▸ **EXERCISE PROMPT**:
For each line below that holds the word "rawReplyOf", make a copy.

+++ THE INPUT

-- ==== Sys2Proof/Machine/Frames.lean ====
section
/-! DEFINITION. The bytes the part sends: response frames (R167, R174, R175) and machine bus telegrams
(R176, R177), and the answers of boards read from theirs. Nothing here changes the state. -/

namespace Sys2Proof.Machine

open Sys2Proof

/-! ## Bodies -/

/-- One entry of a POSITION_QUERY answer (R27). -/
def PositionView.bytes (v : PositionView) : List Byte :=
  lePos v.position ++ le 1 v.state.place ++ le 1 (kindPlace v.kind) ++ le 2 v.remaining.number ++
    leOpt 1 (v.stage.map (le 1))

/-- The fields of a cycle record (Table 1-2); those of the other kind are sent as zeros. -/
def Cycle.bytes (c : Cycle) : List Byte :=
  ({ enabled := true, snap := c.snap : Program }).bytes.drop 1 ++ leBool c.acked ++
    match c.body with
    | .washer w =>
      le 2 w.progress ++ le 2 w.heatUsed ++ le 2 w.heatLimit ++ leBool w.heatSkipped ++
        le 2 w.guardUsed ++ le 2 w.guardLimit ++ le 13 0
    | .dryer d =>
      le 11 0 ++ le 1 (if d.phase = .heat then 0 else 1) ++ le 1 d.stage ++ le 2 d.d3total ++
        le 2 d.d3 ++ le 2 d.elapsed ++ le 2 d.tcap ++ leBool d.capped ++ le 2 d.coolLeft

/-- The open vend of a POSITION_DETAIL answer (R28). -/
def Vend.bytes (v : Vend) : List Byte :=
  le 2 v.id ++ le 1 v.state.place ++ le 8 v.token.toNat ++ leTime v.created ++
    leOpt 6 (v.started.map leTime)

/-- A fault record (R118). -/
def FaultRecord.bytes (f : FaultRecord) : List Byte :=
  le 1 f.source.place ++ le 2 f.code.number ++ leTime f.time ++ le 1 (levelPlace f.level) ++
    le 2 f.further

/-- What POSITION_DETAIL adds (R28). That a counter which R28 calls 'stopped' is sent as an absent optional field
is the model's choice (log entry 60). -/
def DetailView.bytes (d : DetailView) : List Byte :=
  le 2 d.config.allowed.toNat ++ leOpt 6 (d.config.binding.map fun b => le 6 b.toNat) ++
    leFlag d.config.service ++ le 1 d.config.lamp.place ++ le 1 d.pattern.place ++
    leOpt 2 (d.armWindow.map (le 2)) ++ leOpt 2 (d.startWait.map (le 2)) ++
    leOpt 2 (d.commHold.map (le 2)) ++ leBool d.hold ++ leOpt 24 (d.vend.map Vend.bytes) ++
    leOpt 38 (d.cycle.map Cycle.bytes) ++ leOpt 12 (d.faultRec.map FaultRecord.bytes) ++
    le 1 d.commands

/-- A fault log entry (R127). -/
def LogEntry.bytes (e : LogEntry) : List Byte :=
  leTime e.time ++ le 1 (match e.position with | some p => posNumber p | none => 0) ++
    le 1 e.source.place ++ le 2 e.code.number ++ leOpt 1 (e.state.map fun st => le 1 st.place) ++
    leOpt 2 (e.vend.map (le 2))

/-- A recent vend list entry (R46). -/
def RecentVend.bytes (r : RecentVend) : List Byte :=
  le 2 r.id ++ le 2 r.account ++ lePos r.position ++ leProg r.program ++ le 2 r.price ++
    le 2 r.charge ++ le 2 r.refund ++ le 1 (if r.outcome = .settled then 0 else 1) ++
    le 1 r.reason.place ++ leTime r.closedAt

/-- A grant of a LOAD_QUERY answer (R96): kind, motor, heat, then the fields of the kind. -/
def Grant.bytes (g : Grant) : List Byte :=
  lePos g.position ++
    match g.load with
    | .washer heat _ _ revoked =>
      le 1 0 ++ le 1 g.motor ++ le 1 heat ++ le 1 0 ++ le 1 0 ++ leBool false ++ leBool revoked
    | .dryer stage h target heating =>
      le 1 1 ++ le 1 g.motor ++ le 1 (stage * h) ++ le 1 stage ++ le 1 target ++ leBool heating ++
        leBool false

/-- A shed state field: INACTIVE 0, ACTIVE 1, in the order of R96. -/
def leShed (shed : Option Nat) : List Byte := le 1 (if shed.isSome then 1 else 0)

/-- A, sum and OVERLOAD (R76, R96). -/
def BudgetView.figures (b : BudgetView) : List Byte :=
  le 2 b.available ++ le 2 b.sum ++ leBool b.overload

/-- The figures of the budget in a LOAD_QUERY answer (R96): shed state and C, then A, sum, OVERLOAD. -/
def BudgetView.bytes (b : BudgetView) : List Byte :=
  leShed b.shed ++ leOpt 2 (b.shed.map (le 2)) ++ b.figures

/-- The figures of a SHED_SET answer, which stores a C (R76), and of a SHED_CLEAR answer: the same with C
absent, then the shed state INACTIVE (R77, log entry 20). -/
def BudgetView.shedBytes (b : BudgetView) : List Byte :=
  match b.shed with
  | some c => le 2 c ++ b.figures
  | none => leOpt 2 none ++ b.figures ++ leShed none

/-- An account in an ACCOUNT_READ answer, in the order of R64: the fields of Table 3-1, the state of each
token, the available amount, the daily room. It is the model's choice that the states are a list of
their own, and that spent and the daily limit, which 3.2 counts among the daily figures too, are sent
once, in their places in Table 3-1 (log entry 20). -/
def accountBytes (a : AccountRec) (active : List Bool) (available spentNow : Nat)
    (room : Option Nat) : List Byte :=
  { a with spent := spentNow }.bytes ++ leList (active.map fun x => le 1 (if x then 0 else 1)) ++
    le 4 available ++ leOpt 2 (room.map (le 2))

/-- The bytes of a response body, its fields in the order the owning rule names them (R174, R175).
POSITION_DETAIL's entry of POSITION_QUERY is sent without that answer's count byte, and FOUND_READ's number
of ids is the count byte of its list, choices of the model (log entry 20). -/
def Body.bytes : Body → List Byte
  | .empty => []
  | .positions t c es => leTime t ++ leBool c ++ leList (es.map PositionView.bytes)
  | .detail t c e d => leTime t ++ leBool c ++ e.bytes ++ d.bytes
  | .eventSets p e => le 2 p.toNat ++ le 2 e.toNat
  | .eventPending p => le 2 p.toNat
  | .faultLog n r es => le 1 n ++ le 4 r ++ leList (es.map LogEntry.bytes)
  | .load t c l r b gs q =>
    leTime t ++ leBool c ++ le 2 l ++ le 1 r ++ b.bytes ++ leList (gs.map Grant.bytes) ++
      leList (q.map fun w =>
        lePos w.position ++ le 1 (if w.kind = .start then 0 else 1) ++ le 1 w.demand)
  | .card n st a => le 2 n ++ le 1 st.place ++ le 4 a
  | .vendHeld id price a => le 2 id ++ le 2 price ++ le 4 a
  | .vendVoid id r => le 2 id ++ le 1 r.place
  | .cancelled id r a => le 2 id ++ le 2 r ++ le 4 a
  | .tooLate st r => le 1 st.number ++ leOpt 1 (r.map fun x => le 1 x.place)
  | .accountNumber n => le 2 n
  | .accountTokens n c => le 2 n ++ le 1 c
  | .accountMoney n b a => le 2 n ++ le 4 b ++ le 4 a
  | .accountStatus n st => le 2 n ++ le 1 st.place
  | .accountBalance n b => le 2 n ++ le 4 b
  | .account d active a sp room => accountBytes d active a sp room
  | .history n o es => le 1 n ++ leOpt 2 (o.map (le 2)) ++ leList (es.map RecentVend.bytes)
  | .shed b => b.shedBytes
  | .setting i v => le 1 i ++ le 4 v
  | .settings vs t c => (vs.map (le 4)).flatten ++ leTime t ++ leBool c
  | .program g => g.bytes
  | .programFits g d f => g.bytes ++ le 1 d ++ leBool f
  | .positionConfig p k a st => lePos p ++ le 1 (kindPlace k) ++ le 2 a.toNat ++ le 1 st.place
  | .clock t h d => leTime t ++ le 1 h ++ le 2 d
  | .positionState p st => lePos p ++ le 1 st.place
  | .positionFlag p st f => lePos p ++ le 1 st.place ++ leFlag f
  | .testCycle p g => lePos p ++ leProg g
  | .line n m i => le 1 n ++ le 1 m.place ++ le 1 i
  | .lamp p m => lePos p ++ le 1 m.place
  | .found st ids =>
    le 1 st.place ++ leList (ids.map fun x => le 6 x.1.toNat ++ leOpt 1 (x.2.map lePos))
  | .bound p id st => lePos p ++ le 6 id.toNat ++ le 1 st.place
  | .unbound p a => lePos p ++ leBool a
  | .payload bytes => bytes

/-- The result code of Table 8-3. -/
def Result.code : Result → Nat
  | .ok => 0x00
  | .starting => 0x01
  | .malformed => 0x02
  | .denied => 0x03
  | .noSuch => 0x04
  | .busy => 0x05
  | .notVendable => 0x06
  | .mismatch => 0x07
  | .insufficient => 0x08
  | .limit => 0x09
  | .revoked => 0x0A
  | .blocked => 0x0B
  | .tooLate => 0x0C
  | .full => 0x0D
  | .stillActive => 0x0E
  | .storeFault => 0x0F
  | .range => 0x10
  | .supplyLow => 0x11

/-- A response frame (R167, R174): start 3Ch, length, tag, result code, body, check code. -/
def Response.frame (r : Response) : List Byte :=
  let body := r.body.bytes
  let covered := le 2 (body.length + 2) ++ le 1 r.tag ++ le 1 r.result.code ++ body
  le 1 0x3C ++ covered ++ crcBytes covered

/-- The frame a port is sending, if its request in flight is answered (R164). -/
def State.sending (s : State) (port : Port) : Option (List Byte) :=
  match (s.port port).inFlight with
  | some { stage := .sending r, .. } => some r.frame
  | _ => none

/-! ## Telegrams (R176, R177) -/

/-- A machine bus telegram from the LC24 (Table 8-7). -/
def telegram (addr type : Nat) (fields : List Byte) : List Byte :=
  let covered := le 1 addr ++ le 1 type ++ le 1 fields.length ++ fields
  le 1 0x5A ++ covered ++ crcBytes covered

/-- A command's code (Table 8-9). -/
def Cmd.code : Cmd → Nat
  | .arm _ _ => 0x01
  | .disarm => 0x02
  | .run _ => 0x03
  | .heatOn => 0x04
  | .heatOff => 0x05
  | .skipHeat => 0x06
  | .stage _ => 0x07
  | .cool => 0x08
  | .endCycle => 0x09
  | .stop => 0x0A

/-- A command's arguments (Table 8-9). -/
def Cmd.arguments : Cmd → List Byte
  | .arm g s =>
    leProg g ++ le 1 s.kind.place ++ le 2 s.nominal ++
      (match s.kind with
       | .washer => le 1 s.heater ++ le 1 0 ++ le 2 0
       | .dryer => le 1 s.stageLoad ++ le 1 s.target ++ le 2 s.cooldown)
  | .run n => le 1 n
  | .stage n => le 1 n
  | .disarm | .heatOn | .heatOff | .skipHeat | .cool | .endCycle | .stop => []

/-- The POLL telegram of a use (R176, R177). -/
def pollTelegram (p : Pos) (carried : Option (Nat × Cmd)) : List Byte :=
  telegram (posNumber p) 0x01
    (match carried with
     | none => le 1 0 ++ le 1 0
     | some (n, c) => le 1 c.code ++ le 1 n ++ c.arguments)

/-- The telegram of a direct exchange (Table 8-8). -/
def Exchange.telegram : Exchange → List Byte
  | .assign p id => Machine.telegram 0xFF 0x02 (le 6 id.toNat ++ le 1 (posNumber p))
  | .release p => Machine.telegram (posNumber p) 0x03 []
  | .direct p payload => Machine.telegram (posNumber p) 0x04 payload

/-- The telegrams the bus use under way has sent by now; a round's HUSHes follow its slots (R155). -/
def BusUse.telegrams : BusUse → List (List Byte)
  | .idle => []
  | .poll p c => [pollTelegram p c]
  | .exchange e => [e.telegram]
  | .survey r =>
    (if r.wake then [telegram 0x00 0x05 []] else []) ++
      [telegram 0x00 0x06 (le 1 r.mask.length ++ le 6 r.mask.value)] ++
      (if r.slot = 16 then r.hush.map fun id => telegram 0xFF 0x07 (le 6 id.toNat) else [])

/-- The answer types of Table 8-8 that a use waits for. -/
inductive AnswerType where
  | reply
  | assign
  | release
  | direct
  | survey
  deriving DecidableEq, Repr

/-- The type byte of an answer (Table 8-8). -/
def AnswerType.code : AnswerType → Nat
  | .reply => 0x81
  | .assign => 0x82
  | .release => 0x83
  | .direct => 0x84
  | .survey => 0x86

/-- Whether a field length fits an answer type (R176). It is the model's choice that each of a REPLY's four
fields has one byte, for Table 8-8 gives no sizes (log entry 19). -/
def AnswerType.fits : AnswerType → Nat → Bool
  | .reply, k => k == 4
  | .assign, k => k == 6
  | .release, k => k == 0
  | .direct, k => decide (k ≤ 32)
  | .survey, k => k == 6

/-- A board's telegram with its address and fields (Table 8-7). -/
def boardTelegram (addr : Byte) (a : AnswerType) (fields : List Byte) : List Byte :=
  let covered := addr :: le 1 a.code ++ le 1 fields.length ++ fields
  0xA5 :: covered ++ crcBytes covered

/-- The address and the fields of bytes that are an answer of the given type: the start byte, the type, the
field length and the check code are right (R138, R176). -/
def answerFields (a : AnswerType) (bytes : List Byte) : Option (Nat × List Byte) :=
  match bytes with
  | _ :: addr :: _ :: k :: rest =>
    let fields := rest.take k.toNat
    if a.fits k.toNat && bytes == boardTelegram addr a fields then some (addr.toNat, fields) else none
  | _ => none

/-- The fields of a REPLY (Table 8-8). -/
def rawReplyOf (addr : Nat) (fields : List Byte) : RawReply :=
  { addr := addr, state := fieldAt fields 0 1, flags := fieldAt fields 1 1
    code := fieldAt fields 2 1, executed := fieldAt fields 3 1 }

/-- What a board's bytes bring in the use under way, by the answer type of the telegram sent: its answer, or
what an answer that is not received is, a miss of the poll or the exchange, and in a survey slot a
collision; no bytes at all leave the slot empty (R138, R155, R176). The command that takes an answer
compares its address, its board id and its board state with what the telegram named. No use waits for an
answer once a round's slots are closed. -/
def decodeAnswer (use : BusUse) (bytes : List Byte) : Option Instr :=
  match use with
  | .idle => none
  | .poll _ _ =>
    match answerFields .reply bytes with
    | some (addr, fields) => some (.pollReply (rawReplyOf addr fields))
    | none => some .pollMiss
  | .exchange (.assign _ _) =>
    match answerFields .assign bytes with
    | some (addr, fields) => some (.assignAnswer addr (BitVec.ofNat 48 (fieldAt fields 0 6)))
    | none => some .assignMiss
  | .exchange (.release _) =>
    match answerFields .release bytes with
    | some (addr, _) => some (.releaseAnswer addr)
    | none => some .releaseMiss
  | .exchange (.direct _ _) =>
    match answerFields .direct bytes with
    | some (addr, fields) => some (.directAnswer addr fields)
    | none => some .directMiss
  | .survey r =>
    if r.slot < 16 then
      if bytes = [] then some (.surveySlotEnd .nothing)
      else
        match answerFields .survey bytes with
        | some (0, fields) =>
          some (.surveySlotEnd (.answer (BitVec.ofNat 48 (fieldAt fields 0 6))))
        | _ => some (.surveySlotEnd .garbled)
    else none

end Sys2Proof.Machine
end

++++++

▸ **TASK RESULT**:
def rawReplyOf (addr : Nat) (fields : List Byte) : RawReply :=
    | some (addr, fields) => some (.pollReply (rawReplyOf addr fields))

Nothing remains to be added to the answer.